En un momento, Darío Pulgar, productor de sus películas filmadas en la UP como "La expropiación" o "El realismo socialista", pidió la palabra y leyó un texto que recordaba sus peripecias por Concepción.
Con apenas 19 años, Ruiz llegó becado para un taller de escritores. Y ahí se hizo amigo de Pulgar y los actores del TUC que, en parte, convertirían esta ciudad en esos años, en un epicentro cultural absoluto del país y posiblemente del continente. Allí están Nelson Villagra, Delfina Guzmán, Luis Alarcón, Shenda Román y Jaime Vadell (con los que hará su primer filme oficial, "Tres tristes tigres", en 1968).
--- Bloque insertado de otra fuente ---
-- ==== Sys2Proof/Laws/State.lean ====
section
/-! SUPPORT. The state's small lemmas: what each field is after each named update (one lemma per field per update, true by
rfl), and what V and STATUS are, so that no later proof unfolds a record update. -/

namespace Sys2Proof.Machine

/-! ## setV -/

@[simp] theorem State.setV_v0 (s : State) (v : Hash) : (s.setV v).v0 = limbOf 0 v := rfl
@[simp] theorem State.setV_v1 (s : State) (v : Hash) : (s.setV v).v1 = limbOf 1 v := rfl
@[simp] theorem State.setV_v2 (s : State) (v : Hash) : (s.setV v).v2 = limbOf 2 v := rfl
@[simp] theorem State.setV_v3 (s : State) (v : Hash) : (s.setV v).v3 = limbOf 3 v := rfl
@[simp] theorem State.setV_pv (s : State) (v : Hash) : (s.setV v).pv = s.pv := rfl
@[simp] theorem State.setV_pend (s : State) (v : Hash) : (s.setV v).pend = s.pend := rfl
@[simp] theorem State.setV_done (s : State) (v : Hash) : (s.setV v).done = s.done := rfl
@[simp] theorem State.setV_err (s : State) (v : Hash) : (s.setV v).err = s.err := rfl
@[simp] theorem State.setV_ecode (s : State) (v : Hash) : (s.setV v).ecode = s.ecode := rfl
@[simp] theorem State.setV_hexr (s : State) (v : Hash) : (s.setV v).hexr = s.hexr := rfl
@[simp] theorem State.setV_hostIn (s : State) (v : Hash) : (s.setV v).hostIn = s.hostIn := rfl
@[simp] theorem State.setV_hostOut (s : State) (v : Hash) : (s.setV v).hostOut = s.hostOut := rfl

/-! ## setBasis -/

@[simp] theorem State.setBasis_v0 (s : State) : (s.setBasis).v0 = 0x2325#16 := rfl
@[simp] theorem State.setBasis_v1 (s : State) : (s.setBasis).v1 = 0x8422#16 := rfl
@[simp] theorem State.setBasis_v2 (s : State) : (s.setBasis).v2 = 0x9ce4#16 := rfl
@[simp] theorem State.setBasis_v3 (s : State) : (s.setBasis).v3 = 0xcbf2#16 := rfl
@[simp] theorem State.setBasis_pv (s : State) : (s.setBasis).pv = s.pv := rfl
@[simp] theorem State.setBasis_pend (s : State) : (s.setBasis).pend = s.pend := rfl
@[simp] theorem State.setBasis_done (s : State) : (s.setBasis).done = s.done := rfl
@[simp] theorem State.setBasis_err (s : State) : (s.setBasis).err = s.err := rfl
@[simp] theorem State.setBasis_ecode (s : State) : (s.setBasis).ecode = s.ecode := rfl
@[simp] theorem State.setBasis_hexr (s : State) : (s.setBasis).hexr = s.hexr := rfl
@[simp] theorem State.setBasis_hostIn (s : State) : (s.setBasis).hostIn = s.hostIn := rfl
@[simp] theorem State.setBasis_hostOut (s : State) : (s.setBasis).hostOut = s.hostOut := rfl

/-! ## setPending -/

@[simp] theorem State.setPending_v0 (s : State) (u : CodeUnit) : (s.setPending u).v0 = s.v0 := rfl
@[simp] theorem State.setPending_v1 (s : State) (u : CodeUnit) : (s.setPending u).v1 = s.v1 := rfl
@[simp] theorem State.setPending_v2 (s : State) (u : CodeUnit) : (s.setPending u).v2 = s.v2 := rfl
@[simp] theorem State.setPending_v3 (s : State) (u : CodeUnit) : (s.setPending u).v3 = s.v3 := rfl
@[simp] theorem State.setPending_pv (s : State) (u : CodeUnit) : (s.setPending u).pv = true := rfl
@[simp] theorem State.setPending_pend (s : State) (u : CodeUnit) : (s.setPending u).pend = u := rfl
@[simp] theorem State.setPending_done (s : State) (u : CodeUnit) : (s.setPending u).done = s.done := rfl
@[simp] theorem State.setPending_err (s : State) (u : CodeUnit) : (s.setPending u).err = s.err := rfl
@[simp] theorem State.setPending_ecode (s : State) (u : CodeUnit) : (s.setPending u).ecode = s.ecode := rfl
@[simp] theorem State.setPending_hexr (s : State) (u : CodeUnit) : (s.setPending u).hexr = s.hexr := rfl
@[simp] theorem State.setPending_hostIn (s : State) (u : CodeUnit) : (s.setPending u).hostIn = s.hostIn := rfl
@[simp] theorem State.setPending_hostOut (s : State) (u : CodeUnit) : (s.setPending u).hostOut = s.hostOut := rfl
@[simp] theorem State.setPending_V (s : State) (u : CodeUnit) : (s.setPending u).V = s.V := rfl

/-! ## clearPending -/

@[simp] theorem State.clearPending_v0 (s : State) : (s.clearPending).v0 = s.v0 := rfl
@[simp] theorem State.clearPending_v1 (s : State) : (s.clearPending).v1 = s.v1 := rfl
@[simp] theorem State.clearPending_v2 (s : State) : (s.clearPending).v2 = s.v2 := rfl
@[simp] theorem State.clearPending_v3 (s : State) : (s.clearPending).v3 = s.v3 := rfl
@[simp] theorem State.clearPending_pv (s : State) : (s.clearPending).pv = false := rfl
@[simp] theorem State.clearPending_pend (s : State) : (s.clearPending).pend = 0x0000#16 := rfl
@[simp] theorem State.clearPending_done (s : State) : (s.clearPending).done = s.done := rfl
@[simp] theorem State.clearPending_err (s : State) : (s.clearPending).err = s.err := rfl
@[simp] theorem State.clearPending_ecode (s : State) : (s.clearPending).ecode = s.ecode := rfl
@[simp] theorem State.clearPending_hexr (s : State) : (s.clearPending).hexr = s.hexr := rfl
@[simp] theorem State.clearPending_hostIn (s : State) : (s.clearPending).hostIn = s.hostIn := rfl
@[simp] theorem State.clearPending_hostOut (s : State) : (s.clearPending).hostOut = s.hostOut := rfl
@[simp] theorem State.clearPending_V (s : State) : (s.clearPending).V = s.V := rfl

/-! ## setDone -/

@[simp] theorem State.setDone_v0 (s : State) (d : Bool) : (s.setDone d).v0 = s.v0 := rfl
@[simp] theorem State.setDone_v1 (s : State) (d : Bool) : (s.setDone d).v1 = s.v1 := rfl
@[simp] theorem State.setDone_v2 (s : State) (d : Bool) : (s.setDone d).v2 = s.v2 := rfl
@[simp] theorem State.setDone_v3 (s : State) (d : Bool) : (s.setDone d).v3 = s.v3 := rfl
@[simp] theorem State.setDone_pv (s : State) (d : Bool) : (s.setDone d).pv = s.pv := rfl
@[simp] theorem State.setDone_pend (s : State) (d : Bool) : (s.setDone d).pend = s.pend := rfl
@[simp] theorem State.setDone_done (s : State) (d : Bool) : (s.setDone d).done = d := rfl
@[simp] theorem State.setDone_err (s : State) (d : Bool) : (s.setDone d).err = s.err := rfl
@[simp] theorem State.setDone_ecode (s : State) (d : Bool) : (s.setDone d).ecode = s.ecode := rfl
@[simp] theorem State.setDone_hexr (s : State) (d : Bool) : (s.setDone d).hexr = s.hexr := rfl
@[simp] theorem State.setDone_hostIn (s : State) (d : Bool) : (s.setDone d).hostIn = s.hostIn := rfl
@[simp] theorem State.setDone_hostOut (s : State) (d : Bool) : (s.setDone d).hostOut = s.hostOut := rfl
@[simp] theorem State.setDone_V (s : State) (d : Bool) : (s.setDone d).V = s.V := rfl

/-! ## cmdError -/

@[simp] theorem State.cmdError_v0 (s : State) (c : Cause) : (s.cmdError c).v0 = s.v0 := rfl
@[simp] theorem State.cmdError_v1 (s : State) (c : Cause) : (s.cmdError c).v1 = s.v1 := rfl
@[simp] theorem State.cmdError_v2 (s : State) (c : Cause) : (s.cmdError c).v2 = s.v2 := rfl
@[simp] theorem State.cmdError_v3 (s : State) (c : Cause) : (s.cmdError c).v3 = s.v3 := rfl
@[simp] theorem State.cmdError_pv (s : State) (c : Cause) : (s.cmdError c).pv = s.pv := rfl
@[simp] theorem State.cmdError_pend (s : State) (c : Cause) : (s.cmdError c).pend = s.pend := rfl
@[simp] theorem State.cmdError_done (s : State) (c : Cause) : (s.cmdError c).done = s.done := rfl
@[simp] theorem State.cmdError_err (s : State) (c : Cause) : (s.cmdError c).err = true := rfl
@[simp] theorem State.cmdError_ecode (s : State) (c : Cause) : (s.cmdError c).ecode = s.firstCause (causeCode c) := rfl
@[simp] theorem State.cmdError_hexr (s : State) (c : Cause) : (s.cmdError c).hexr = s.hexr := rfl
@[simp] theorem State.cmdError_hostIn (s : State) (c : Cause) : (s.cmdError c).hostIn = s.hostIn := rfl
@[simp] theorem State.cmdError_hostOut (s : State) (c : Cause) : (s.cmdError c).hostOut = s.hostOut := rfl
@[simp] theorem State.cmdError_V (s : State) (c : Cause) : (s.cmdError c).V = s.V := rfl

/-! ## clearError -/

@[simp] theorem State.clearError_v0 (s : State) : (s.clearError).v0 = s.v0 := rfl
@[simp] theorem State.clearError_v1 (s : State) : (s.clearError).v1 = s.v1 := rfl
@[simp] theorem State.clearError_v2 (s : State) : (s.clearError).v2 = s.v2 := rfl
@[simp] theorem State.clearError_v3 (s : State) : (s.clearError).v3 = s.v3 := rfl
@[simp] theorem State.clearError_pv (s : State) : (s.clearError).pv = s.pv := rfl
@[simp] theorem State.clearError_pend (s : State) : (s.clearError).pend = s.pend := rfl
@[simp] theorem State.clearError_done (s : State) : (s.clearError).done = s.done := rfl
@[simp] theorem State.clearError_err (s : State) : (s.clearError).err = false := rfl
@[simp] theorem State.clearError_ecode (s : State) : (s.clearError).ecode = 0#4 := rfl
@[simp] theorem State.clearError_hexr (s : State) : (s.clearError).hexr = s.hexr := rfl
@[simp] theorem State.clearError_hostIn (s : State) : (s.clearError).hostIn = s.hostIn := rfl
@[simp] theorem State.clearError_hostOut (s : State) : (s.clearError).hostOut = s.hostOut := rfl
@[simp] theorem State.clearError_V (s : State) : (s.clearError).V = s.V := rfl

/-! ## setHexr -/

@[simp] theorem State.setHexr_v0 (s : State) (d : RdData) : (s.setHexr d).v0 = s.v0 := rfl
@[simp] theorem State.setHexr_v1 (s : State) (d : RdData) : (s.setHexr d).v1 = s.v1 := rfl
@[simp] theorem State.setHexr_v2 (s : State) (d : RdData) : (s.setHexr d).v2 = s.v2 := rfl
@[simp] theorem State.setHexr_v3 (s : State) (d : RdData) : (s.setHexr d).v3 = s.v3 := rfl
@[simp] theorem State.setHexr_pv (s : State) (d : RdData) : (s.setHexr d).pv = s.pv := rfl
@[simp] theorem State.setHexr_pend (s : State) (d : RdData) : (s.setHexr d).pend = s.pend := rfl
@[simp] theorem State.setHexr_done (s : State) (d : RdData) : (s.setHexr d).done = s.done := rfl
@[simp] theorem State.setHexr_err (s : State) (d : RdData) : (s.setHexr d).err = s.err := rfl
@[simp] theorem State.setHexr_ecode (s : State) (d : RdData) : (s.setHexr d).ecode = s.ecode := rfl
@[simp] theorem State.setHexr_hexr (s : State) (d : RdData) : (s.setHexr d).hexr = d := rfl
@[simp] theorem State.setHexr_hostIn (s : State) (d : RdData) : (s.setHexr d).hostIn = s.hostIn := rfl
@[simp] theorem State.setHexr_hostOut (s : State) (d : RdData) : (s.setHexr d).hostOut = s.hostOut := rfl
@[simp] theorem State.setHexr_V (s : State) (d : RdData) : (s.setHexr d).V = s.V := rfl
Claro que técnicamente su primer experimento fue una cinta muda, un año antes: "El tango del viudo" que debería estrenarse en 2020.
Emocionado, Román pronunció la siguiente frase: "La vida empieza en Concepción".
Y esa historia -y esa frase- inaugura el primer capítulo de "Los años chilenos de Raúl Ruiz" (Catalonia, 2019), una acuciosa investigación de la periodista y crítica de cine Yenny Cáceres. En ella se reconstruye la vida del director, desde su temprano involucramiento con el teatro -el mito dice que tenía 100 obras escritas, aunque él aclaraba que algunas tenían apenas cuatro páginas- hasta su exilio en 1973, y al menos dos "ecos" que quedaron: "Palomita Blanca" (1973) y "Diálogo de exiliados" (1974). La primera, recién rescatada/estrenada en 1992 y la segunda, polémica, por ser un descarnado y desmitificador retrato de los chilenos llegados a Francia, cargado al humor negro y lo absurdo.
Cáceres opta por la sana estrategia de contarnos sus encuentros con Ruiz como periodista en su departamento en la calle Huelén, incluyendo algunas de ellas como separadores de capítulos, y donde el cineasta se despacha frases como "Chile nunca se va a aceptar como el país racista que es" o "En la UP todos andaban con Ritalín".
Porque en el fondo, lo que Ruiz y Cáceres, en su rol de mediadora de su vida en este libro, es sumergirnos en las contradicciones de eso que nos acostumbramos a llamar chilenidad.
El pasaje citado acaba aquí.